→ Records supplied:
·····

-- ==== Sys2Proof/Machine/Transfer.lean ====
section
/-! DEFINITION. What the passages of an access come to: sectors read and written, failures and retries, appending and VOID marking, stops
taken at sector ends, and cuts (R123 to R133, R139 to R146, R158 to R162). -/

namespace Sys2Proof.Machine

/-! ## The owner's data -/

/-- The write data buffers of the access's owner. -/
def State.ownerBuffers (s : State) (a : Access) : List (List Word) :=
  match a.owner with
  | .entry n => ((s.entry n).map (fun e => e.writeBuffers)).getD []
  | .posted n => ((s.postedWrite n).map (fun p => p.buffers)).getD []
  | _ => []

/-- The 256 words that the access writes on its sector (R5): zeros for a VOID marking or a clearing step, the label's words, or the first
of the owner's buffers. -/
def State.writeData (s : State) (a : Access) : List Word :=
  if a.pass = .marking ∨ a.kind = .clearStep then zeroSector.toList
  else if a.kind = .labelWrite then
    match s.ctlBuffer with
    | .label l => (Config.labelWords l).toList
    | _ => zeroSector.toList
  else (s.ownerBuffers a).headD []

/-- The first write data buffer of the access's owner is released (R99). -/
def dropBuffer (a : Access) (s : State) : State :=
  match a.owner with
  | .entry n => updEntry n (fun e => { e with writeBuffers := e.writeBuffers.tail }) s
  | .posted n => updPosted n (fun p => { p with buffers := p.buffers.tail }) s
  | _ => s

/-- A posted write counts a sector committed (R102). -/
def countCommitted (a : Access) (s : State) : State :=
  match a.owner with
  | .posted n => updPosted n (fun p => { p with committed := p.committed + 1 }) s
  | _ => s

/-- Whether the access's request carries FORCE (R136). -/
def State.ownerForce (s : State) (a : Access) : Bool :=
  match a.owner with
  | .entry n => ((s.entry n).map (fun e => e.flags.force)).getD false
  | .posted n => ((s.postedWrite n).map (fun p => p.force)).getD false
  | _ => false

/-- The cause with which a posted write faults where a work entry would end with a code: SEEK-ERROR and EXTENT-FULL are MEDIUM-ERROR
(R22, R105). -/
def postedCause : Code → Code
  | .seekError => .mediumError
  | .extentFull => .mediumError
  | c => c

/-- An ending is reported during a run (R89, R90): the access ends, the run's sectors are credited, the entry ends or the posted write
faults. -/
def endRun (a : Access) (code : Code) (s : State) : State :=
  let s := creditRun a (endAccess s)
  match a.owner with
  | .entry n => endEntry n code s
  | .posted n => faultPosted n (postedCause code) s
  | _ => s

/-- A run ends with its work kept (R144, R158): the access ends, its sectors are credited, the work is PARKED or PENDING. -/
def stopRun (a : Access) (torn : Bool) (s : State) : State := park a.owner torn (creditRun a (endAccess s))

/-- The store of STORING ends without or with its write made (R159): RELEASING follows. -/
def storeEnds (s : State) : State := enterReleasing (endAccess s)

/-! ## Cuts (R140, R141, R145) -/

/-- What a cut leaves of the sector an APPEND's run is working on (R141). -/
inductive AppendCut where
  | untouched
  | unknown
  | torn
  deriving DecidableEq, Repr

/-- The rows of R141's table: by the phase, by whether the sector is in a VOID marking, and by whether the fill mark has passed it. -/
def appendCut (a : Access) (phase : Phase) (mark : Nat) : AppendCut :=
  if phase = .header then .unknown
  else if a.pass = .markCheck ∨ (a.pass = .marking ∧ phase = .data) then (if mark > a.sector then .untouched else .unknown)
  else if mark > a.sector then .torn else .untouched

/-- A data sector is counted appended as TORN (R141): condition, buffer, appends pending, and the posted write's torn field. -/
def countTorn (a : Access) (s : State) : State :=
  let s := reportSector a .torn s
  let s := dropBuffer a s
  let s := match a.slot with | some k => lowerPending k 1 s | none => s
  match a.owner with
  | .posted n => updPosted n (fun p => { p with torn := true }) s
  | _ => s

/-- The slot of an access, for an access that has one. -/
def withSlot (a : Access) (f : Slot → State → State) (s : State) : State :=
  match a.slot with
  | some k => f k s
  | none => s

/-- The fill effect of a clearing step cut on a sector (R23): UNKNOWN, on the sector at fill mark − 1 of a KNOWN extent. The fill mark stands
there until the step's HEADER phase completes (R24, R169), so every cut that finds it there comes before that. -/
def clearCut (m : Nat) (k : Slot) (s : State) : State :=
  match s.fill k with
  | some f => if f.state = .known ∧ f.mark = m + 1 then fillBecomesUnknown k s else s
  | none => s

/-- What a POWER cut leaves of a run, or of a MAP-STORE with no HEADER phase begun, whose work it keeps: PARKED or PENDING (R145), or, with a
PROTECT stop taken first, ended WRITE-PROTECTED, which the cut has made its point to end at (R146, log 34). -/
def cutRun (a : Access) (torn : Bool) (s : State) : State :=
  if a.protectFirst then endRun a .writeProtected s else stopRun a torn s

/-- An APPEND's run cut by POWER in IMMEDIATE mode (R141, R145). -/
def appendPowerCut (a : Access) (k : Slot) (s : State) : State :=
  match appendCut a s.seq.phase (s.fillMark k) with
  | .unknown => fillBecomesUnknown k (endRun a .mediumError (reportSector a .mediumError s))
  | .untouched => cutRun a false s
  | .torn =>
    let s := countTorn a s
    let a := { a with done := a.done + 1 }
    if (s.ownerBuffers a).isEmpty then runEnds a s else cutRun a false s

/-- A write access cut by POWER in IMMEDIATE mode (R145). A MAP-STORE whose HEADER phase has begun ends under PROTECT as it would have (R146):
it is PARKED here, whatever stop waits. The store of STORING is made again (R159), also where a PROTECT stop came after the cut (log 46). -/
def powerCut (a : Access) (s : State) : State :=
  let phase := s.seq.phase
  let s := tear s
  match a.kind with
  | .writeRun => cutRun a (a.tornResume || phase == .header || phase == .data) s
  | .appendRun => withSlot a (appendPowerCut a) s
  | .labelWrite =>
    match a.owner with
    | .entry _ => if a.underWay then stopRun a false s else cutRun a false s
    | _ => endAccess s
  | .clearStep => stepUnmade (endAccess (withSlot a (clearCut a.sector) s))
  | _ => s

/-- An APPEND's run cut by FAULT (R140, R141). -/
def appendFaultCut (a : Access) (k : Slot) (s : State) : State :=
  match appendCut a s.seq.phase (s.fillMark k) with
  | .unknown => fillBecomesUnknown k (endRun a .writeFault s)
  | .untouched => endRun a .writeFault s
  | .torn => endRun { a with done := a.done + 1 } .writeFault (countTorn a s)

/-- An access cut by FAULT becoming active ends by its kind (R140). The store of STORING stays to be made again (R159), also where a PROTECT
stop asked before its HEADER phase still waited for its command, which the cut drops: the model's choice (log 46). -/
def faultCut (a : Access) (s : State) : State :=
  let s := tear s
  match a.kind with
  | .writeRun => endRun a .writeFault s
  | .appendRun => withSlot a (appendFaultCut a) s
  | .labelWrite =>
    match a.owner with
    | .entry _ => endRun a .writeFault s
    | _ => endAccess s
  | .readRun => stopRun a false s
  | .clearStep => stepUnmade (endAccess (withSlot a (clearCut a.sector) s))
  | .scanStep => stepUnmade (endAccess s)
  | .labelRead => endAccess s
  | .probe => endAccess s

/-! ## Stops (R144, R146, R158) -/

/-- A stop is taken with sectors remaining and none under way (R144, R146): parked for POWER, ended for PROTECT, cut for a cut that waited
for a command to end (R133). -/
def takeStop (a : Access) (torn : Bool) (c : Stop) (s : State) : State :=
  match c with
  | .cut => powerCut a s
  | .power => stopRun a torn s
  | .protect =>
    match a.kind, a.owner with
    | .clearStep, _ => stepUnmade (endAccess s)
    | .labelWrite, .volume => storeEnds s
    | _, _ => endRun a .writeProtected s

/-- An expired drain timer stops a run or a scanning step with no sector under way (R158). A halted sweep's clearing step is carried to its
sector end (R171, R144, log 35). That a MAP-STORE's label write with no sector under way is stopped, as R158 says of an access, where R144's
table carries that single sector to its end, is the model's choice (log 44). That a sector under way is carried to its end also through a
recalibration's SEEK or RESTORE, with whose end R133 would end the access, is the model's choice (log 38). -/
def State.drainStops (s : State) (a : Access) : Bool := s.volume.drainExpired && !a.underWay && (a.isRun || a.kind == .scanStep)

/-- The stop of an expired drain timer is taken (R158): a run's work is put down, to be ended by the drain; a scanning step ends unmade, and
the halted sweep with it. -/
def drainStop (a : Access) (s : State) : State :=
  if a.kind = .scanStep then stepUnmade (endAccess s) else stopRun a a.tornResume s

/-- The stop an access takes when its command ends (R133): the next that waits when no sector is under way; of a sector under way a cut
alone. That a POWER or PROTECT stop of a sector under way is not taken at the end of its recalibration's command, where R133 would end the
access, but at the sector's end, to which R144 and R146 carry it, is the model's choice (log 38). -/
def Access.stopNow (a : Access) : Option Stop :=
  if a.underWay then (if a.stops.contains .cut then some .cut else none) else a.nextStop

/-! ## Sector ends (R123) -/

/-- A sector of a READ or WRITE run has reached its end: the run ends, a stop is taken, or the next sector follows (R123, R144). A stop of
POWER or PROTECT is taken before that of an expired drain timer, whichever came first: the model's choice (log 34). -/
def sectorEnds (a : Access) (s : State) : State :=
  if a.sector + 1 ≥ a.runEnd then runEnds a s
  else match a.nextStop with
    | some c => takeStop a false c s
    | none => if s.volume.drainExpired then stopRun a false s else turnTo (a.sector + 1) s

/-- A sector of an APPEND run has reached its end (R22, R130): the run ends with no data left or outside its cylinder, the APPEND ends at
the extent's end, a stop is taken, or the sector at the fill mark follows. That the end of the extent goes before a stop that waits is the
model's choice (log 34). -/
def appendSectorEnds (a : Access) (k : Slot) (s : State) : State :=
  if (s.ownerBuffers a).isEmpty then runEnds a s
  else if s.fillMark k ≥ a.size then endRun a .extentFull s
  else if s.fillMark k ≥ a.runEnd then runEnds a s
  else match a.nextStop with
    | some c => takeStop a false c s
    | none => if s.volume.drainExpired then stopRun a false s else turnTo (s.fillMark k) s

·····

→ Task to complete: Your output is to be the lines of the listing, exact and complete, starting at the first and ending with the line that contains "EXTENT-FULL are MEDIUM-ERROR".

→ Written response:
-- ==== Sys2Proof/Machine/Transfer.lean ====
section
/-! DEFINITION. What the passages of an access come to: sectors read and written, failures and retries, appending and VOID marking, stops
taken at sector ends, and cuts (R123 to R133, R139 to R146, R158 to R162). -/

namespace Sys2Proof.Machine

/-! ## The owner's data -/

/-- The write data buffers of the access's owner. -/
def State.ownerBuffers (s : State) (a : Access) : List (List Word) :=
  match a.owner with
  | .entry n => ((s.entry n).map (fun e => e.writeBuffers)).getD []
  | .posted n => ((s.postedWrite n).map (fun p => p.buffers)).getD []
  | _ => []

/-- The 256 words that the access writes on its sector (R5): zeros for a VOID marking or a clearing step, the label's words, or the first
of the owner's buffers. -/
def State.writeData (s : State) (a : Access) : List Word :=
  if a.pass = .marking ∨ a.kind = .clearStep then zeroSector.toList
  else if a.kind = .labelWrite then
    match s.ctlBuffer with
    | .label l => (Config.labelWords l).toList
    | _ => zeroSector.toList
  else (s.ownerBuffers a).headD []

/-- The first write data buffer of the access's owner is released (R99). -/
def dropBuffer (a : Access) (s : State) : State :=
  match a.owner with
  | .entry n => updEntry n (fun e => { e with writeBuffers := e.writeBuffers.tail }) s
  | .posted n => updPosted n (fun p => { p with buffers := p.buffers.tail }) s
  | _ => s

/-- A posted write counts a sector committed (R102). -/
def countCommitted (a : Access) (s : State) : State :=
  match a.owner with
  | .posted n => updPosted n (fun p => { p with committed := p.committed + 1 }) s
  | _ => s

/-- Whether the access's request carries FORCE (R136). -/
def State.ownerForce (s : State) (a : Access) : Bool :=
  match a.owner with
  | .entry n => ((s.entry n).map (fun e => e.flags.force)).getD false
  | .posted n => ((s.postedWrite n).map (fun p => p.force)).getD false
  | _ => false

/-- The cause with which a posted write faults where a work entry would end with a code: SEEK-ERROR and EXTENT-FULL are MEDIUM-ERROR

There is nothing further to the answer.